Stored items
[Start of section]

-- ==== Sys2Proof/Machine/Settle.lean ====
section
/-! DEFINITION. The end of every instant: the capo that its triggers take, what the gang link owes, the interrupt
summaries, DOZE (03 R77, R94-R98, 04 R118, R119, 05 R135, 15 R425). -/

namespace Sys2Proof.Machine

/-- The bit of the course mask for a block number, if the block runs courses. -/
def blockCourse (blk : Nat) : Option Nat := courseBlock (0x200 * blk)

/-- RUNNING, TARGET and PENDING that block blk stamps (03 Table 3-6): TARGET is the number of the pending course, whether or
not the block still waits for it (03 Edges). -/
def stampCourse (s : State) (blk : Nat) : Nat × Nat × Bool :=
  match blockCourse blk with
  | none => (0, 0, false)
  | some b =>
    let run := if 13 ≤ blk ∧ blk ≤ 16 then (chanOf s (blk - 13)).running else nth s.core.course.running b 0
    let pend := if 13 ≤ blk ∧ blk ≤ 16 then (upto 4).any (fun k => (lunOf s (4 * (blk - 13) + k)).pending) else courseDue s b
    (run, if s.core.course.state = 1 then s.core.course.number else 0, pend)

/-- The stamp and copies of one block's bank at a capo of a sequence number and source mask (03 R94, Table 3-6). The copies
of IRQ_PEND hold the pending bits before the source of the capo itself is raised (DESIGN CHOICE, notes/assumptions/27.md). -/
def capoBlock (s : State) (num : Nat) (src : BitVec 4) (blk : Nat) : List (Nat × Word) :=
  let base := 0x200 * blk
  let c := stampCourse s blk
  let stampWords := [mkW [(0, 16, num), (16, 16, c.1)], BitVec.ofNat 32 (stamp s),
    mkW [(0, 16, stamp s / 4294967296), (16, 4, src.toNat), (20, 1, 1)], mkW [(0, 16, c.2.1), (16, 1, b2n c.2.2)]]
  let ws := stampWords ++ (capoCopies blk).map (regValue s 0)
  (ws.zipIdx.map (fun e => (base + 0x1C0 + e.2, e.1))).filter (fun e => e.2 != 0)

/-- Every block's bank. -/
def capoBanks (s : State) (num : Nat) (src : BitVec 4) : List (Nat × Word) :=
  ((upto 19).map (capoBlock s num src)).flatten

/-- A capo is taken in this instant: a trigger while no bank is held (03 R98). -/
def capoTakes (s : State) : Bool := s.core.capo.trig != 0 && !s.core.capo.held

/-- The capo record after the triggers of this instant (03 R94-R98). -/
def capoAfter (s : State) : CapoSt :=
  let c := s.core.capo
  let cfg := used s 0x53
  if c.trig = 0 then c
  else if c.held then { c with trig := 0, missed := sat 255 (c.missed + 1), missedSrc := c.missedSrc ||| c.trig }
  else { c with
    trig := 0
    seq := c.seq + 1
    held := bit cfg 7
    driving := c.driving || (bit cfg 5 && c.trig != 2)
    pinReset := c.pinReset && !(bit cfg 5 && c.trig != 2)
    bank := capoBanks s (c.seq + 1).toNat c.trig }

/-- What the interrupt controller makes of its pending bits at the end of an instant (04 R118, R119). The events of the
instant: active sources whose condition occurred in it, pending already or not (04 worked example, step 5), and sources
that became active by their enable bit. -/
def irqAfter (t : Nat) (q : IrqSt) : IrqSt :=
  let act := q.pend &&& q.en
  let new := act &&& (q.raised ||| ~~~q.prev)
  if act = 0 then { q with raised := 0, prev := 0, lastPend := q.pend, events := 0, first := none, timeUp := false, summary := false }
  else
    let events := sat 255 (q.events + popcnt new)
    let first := if q.first.isNone ∧ new ≠ 0 then some t else q.first
    let late := match first with
      | some t0 => decide (q.time * 10 * 32768 ≤ (t - t0) * 1000000)
      | none => false
    let sum := q.summary || act &&& q.imm != 0 || (decide (1 ≤ events) && (decide (q.count ≤ events) || q.timeUp || late))
    { q with
      raised := 0
      prev := act
      lastPend := q.pend
      events := events
      first := first
      summary := sum
      asserts := if sum && !q.summary then q.asserts + 1 else q.asserts }

/-- The controller of partition p at the end of the instant: its words in force stay as they are. -/
def irqNext (s : State) (p : Nat) (q : IrqSt) : IrqSt :=
  { irqAfter (now s) (irqUsed s p q) with en := q.en, imm := q.imm, count := q.count, time := q.time }

/-- Work that ends DOZE or keeps the device out of it (05 R135). -/
def workPresent (s : State) : Bool :=
  !s.core.nfc.flight.isEmpty || s.core.efl.chans.any (fun q => q.state == 1 || q.state == 2) || s.core.efl.log.phase.isSome
    || s.core.cvu.any (fun q => q.st == 1 || q.st == 2) || s.core.epd.run.isSome

/-- The pending bits with the capo's own source added (04 Table 4-6). -/
def irqWithCapo (s : State) : List IrqSt :=
  if capoTakes s then s.core.irq.map (fun q => q.set 7) else s.core.irq

/-- The ports: SP_ALERT_N may assert again once a further source is pending in P3 (02 R71). -/
def portsAfter (s : State) : List PortSt :=
  let q := nth (irqWithCapo s) 3 {}
  if q.pend &&& ~~~q.lastPend = 0 then s.core.ports else upd s.core.ports 3 (fun p => { p with alertOff := false })

/-- The gang link at the end of an instant (15 R425, Table 15-3). -/
def gngAfter (s : State) : GngSt :=
  (gangSettle s (capoTakes s && bit (used s 0x2400) 1 && s.core.capo.trig != 4)).core.gng

/-- The end of an instant. -/
def settle (s : State) : State :=
  { s with
    freeCtr := s.freeCtr + 1
    core := { s.core with
      capo := capoAfter s
      gng := gngAfter s
      ports := portsAfter s
      irq := (irqWithCapo s).zipIdx.map (fun e => irqNext s e.2 e.1)
      pwr := { s.core.pwr with doze := s.core.pwr.doze && !workPresent s, devrst := false } } }

/-- One command's instant: its effect, and the end of the instant (03 R77; DEDUCED, notes/assumptions/8.md). -/
def instant (f : State → State) (s : State) : Host.Outcome State Fault Refusal := .next (settle (f s))

/-- A command of the core: without effect while the core does not run (01 R36). -/
def whenCore (f : State → State) (s : State) : State := if coreUp s then f s else s

/-- One tick of the always-on oscillator, which an idle step stands for (DESIGN CHOICE, notes/assumptions/2.md). -/
def tickOp (s : State) : State :=
  if s.aon.phase = .dead then s else modA s (fun a => { a with osc := a.osc + 1, tbase := a.tbase + 1 })

end Sys2Proof.Machine
end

[End of section]

WORK REQUIRED: All of the entries above must be output word for word.

OUTPUT:
-- ==== Sys2Proof/Machine/Settle.lean ====
section
/-! DEFINITION. The end of every instant: the capo that its triggers take, what the gang link owes, the interrupt
summaries, DOZE (03 R77, R94-R98, 04 R118, R119, 05 R135, 15 R425). -/

namespace Sys2Proof.Machine

/-- The bit of the course mask for a block number, if the block runs courses. -/
def blockCourse (blk : Nat) : Option Nat := courseBlock (0x200 * blk)

/-- RUNNING, TARGET and PENDING that block blk stamps (03 Table 3-6): TARGET is the number of the pending course, whether or
not the block still waits for it (03 Edges). -/
def stampCourse (s : State) (blk : Nat) : Nat × Nat × Bool :=
  match blockCourse blk with
  | none => (0, 0, false)
  | some b =>
    let run := if 13 ≤ blk ∧ blk ≤ 16 then (chanOf s (blk - 13)).running else nth s.core.course.running b 0
    let pend := if 13 ≤ blk ∧ blk ≤ 16 then (upto 4).any (fun k => (lunOf s (4 * (blk - 13) + k)).pending) else courseDue s b
    (run, if s.core.course.state = 1 then s.core.course.number else 0, pend)

/-- The stamp and copies of one block's bank at a capo of a sequence number and source mask (03 R94, Table 3-6). The copies
of IRQ_PEND hold the pending bits before the source of the capo itself is raised (DESIGN CHOICE, notes/assumptions/27.md). -/
def capoBlock (s : State) (num : Nat) (src : BitVec 4) (blk : Nat) : List (Nat × Word) :=
  let base := 0x200 * blk
  let c := stampCourse s blk
  let stampWords := [mkW [(0, 16, num), (16, 16, c.1)], BitVec.ofNat 32 (stamp s),
    mkW [(0, 16, stamp s / 4294967296), (16, 4, src.toNat), (20, 1, 1)], mkW [(0, 16, c.2.1), (16, 1, b2n c.2.2)]]
  let ws := stampWords ++ (capoCopies blk).map (regValue s 0)
  (ws.zipIdx.map (fun e => (base + 0x1C0 + e.2, e.1))).filter (fun e => e.2 != 0)

/-- Every block's bank. -/
def capoBanks (s : State) (num : Nat) (src : BitVec 4) : List (Nat × Word) :=
  ((upto 19).map (capoBlock s num src)).flatten

/-- A capo is taken in this instant: a trigger while no bank is held (03 R98). -/
def capoTakes (s : State) : Bool := s.core.capo.trig != 0 && !s.core.capo.held

/-- The capo record after the triggers of this instant (03 R94-R98). -/
def capoAfter (s : State) : CapoSt :=
  let c := s.core.capo
  let cfg := used s 0x53
  if c.trig = 0 then c
  else if c.held then { c with trig := 0, missed := sat 255 (c.missed + 1), missedSrc := c.missedSrc ||| c.trig }
  else { c with
    trig := 0
    seq := c.seq + 1
    held := bit cfg 7
    driving := c.driving || (bit cfg 5 && c.trig != 2)
    pinReset := c.pinReset && !(bit cfg 5 && c.trig != 2)
    bank := capoBanks s (c.seq + 1).toNat c.trig }

/-- What the interrupt controller makes of its pending bits at the end of an instant (04 R118, R119). The events of the
instant: active sources whose condition occurred in it, pending already or not (04 worked example, step 5), and sources
that became active by their enable bit. -/
def irqAfter (t : Nat) (q : IrqSt) : IrqSt :=
  let act := q.pend &&& q.en
  let new := act &&& (q.raised ||| ~~~q.prev)
  if act = 0 then { q with raised := 0, prev := 0, lastPend := q.pend, events := 0, first := none, timeUp := false, summary := false }
  else
    let events := sat 255 (q.events + popcnt new)
    let first := if q.first.isNone ∧ new ≠ 0 then some t else q.first
    let late := match first with
      | some t0 => decide (q.time * 10 * 32768 ≤ (t - t0) * 1000000)
      | none => false
    let sum := q.summary || act &&& q.imm != 0 || (decide (1 ≤ events) && (decide (q.count ≤ events) || q.timeUp || late))
    { q with
      raised := 0
      prev := act
      lastPend := q.pend
      events := events
      first := first
      summary := sum
      asserts := if sum && !q.summary then q.asserts + 1 else q.asserts }

/-- The controller of partition p at the end of the instant: its words in force stay as they are. -/
def irqNext (s : State) (p : Nat) (q : IrqSt) : IrqSt :=
  { irqAfter (now s) (irqUsed s p q) with en := q.en, imm := q.imm, count := q.count, time := q.time }

/-- Work that ends DOZE or keeps the device out of it (05 R135). -/
def workPresent (s : State) : Bool :=
  !s.core.nfc.flight.isEmpty || s.core.efl.chans.any (fun q => q.state == 1 || q.state == 2) || s.core.efl.log.phase.isSome
    || s.core.cvu.any (fun q => q.st == 1 || q.st == 2) || s.core.epd.run.isSome

/-- The pending bits with the capo's own source added (04 Table 4-6). -/
def irqWithCapo (s : State) : List IrqSt :=
  if capoTakes s then s.core.irq.map (fun q => q.set 7) else s.core.irq

/-- The ports: SP_ALERT_N may assert again once a further source is pending in P3 (02 R71). -/
def portsAfter (s : State) : List PortSt :=
  let q := nth (irqWithCapo s) 3 {}
  if q.pend &&& ~~~q.lastPend = 0 then s.core.ports else upd s.core.ports 3 (fun p => { p with alertOff := false })

/-- The gang link at the end of an instant (15 R425, Table 15-3). -/
def gngAfter (s : State) : GngSt :=
  (gangSettle s (capoTakes s && bit (used s 0x2400) 1 && s.core.capo.trig != 4)).core.gng

/-- The end of an instant. -/
def settle (s : State) : State :=
  { s with
    freeCtr := s.freeCtr + 1
    core := { s.core with
      capo := capoAfter s
      gng := gngAfter s
      ports := portsAfter s
      irq := (irqWithCapo s).zipIdx.map (fun e => irqNext s e.2 e.1)
      pwr := { s.core.pwr with doze := s.core.pwr.doze && !workPresent s, devrst := false } } }

/-- One command's instant: its effect, and the end of the instant (03 R77; DEDUCED, notes/assumptions/8.md). -/
def instant (f : State → State) (s : State) : Host.Outcome State Fault Refusal := .next (settle (f s))

/-- A command of the core: without effect while the core does not run (01 R36). -/
def whenCore (f : State → State) (s : State) : State := if coreUp s then f s else s

/-- One tick of the always-on oscillator, which an idle step stands for (DESIGN CHOICE, notes/assumptions/2.md). -/
def tickOp (s : State) : State :=
  if s.aon.phase = .dead then s else modA s (fun a => { a with osc := a.osc + 1, tbase := a.tbase + 1 })

end Sys2Proof.Machine
end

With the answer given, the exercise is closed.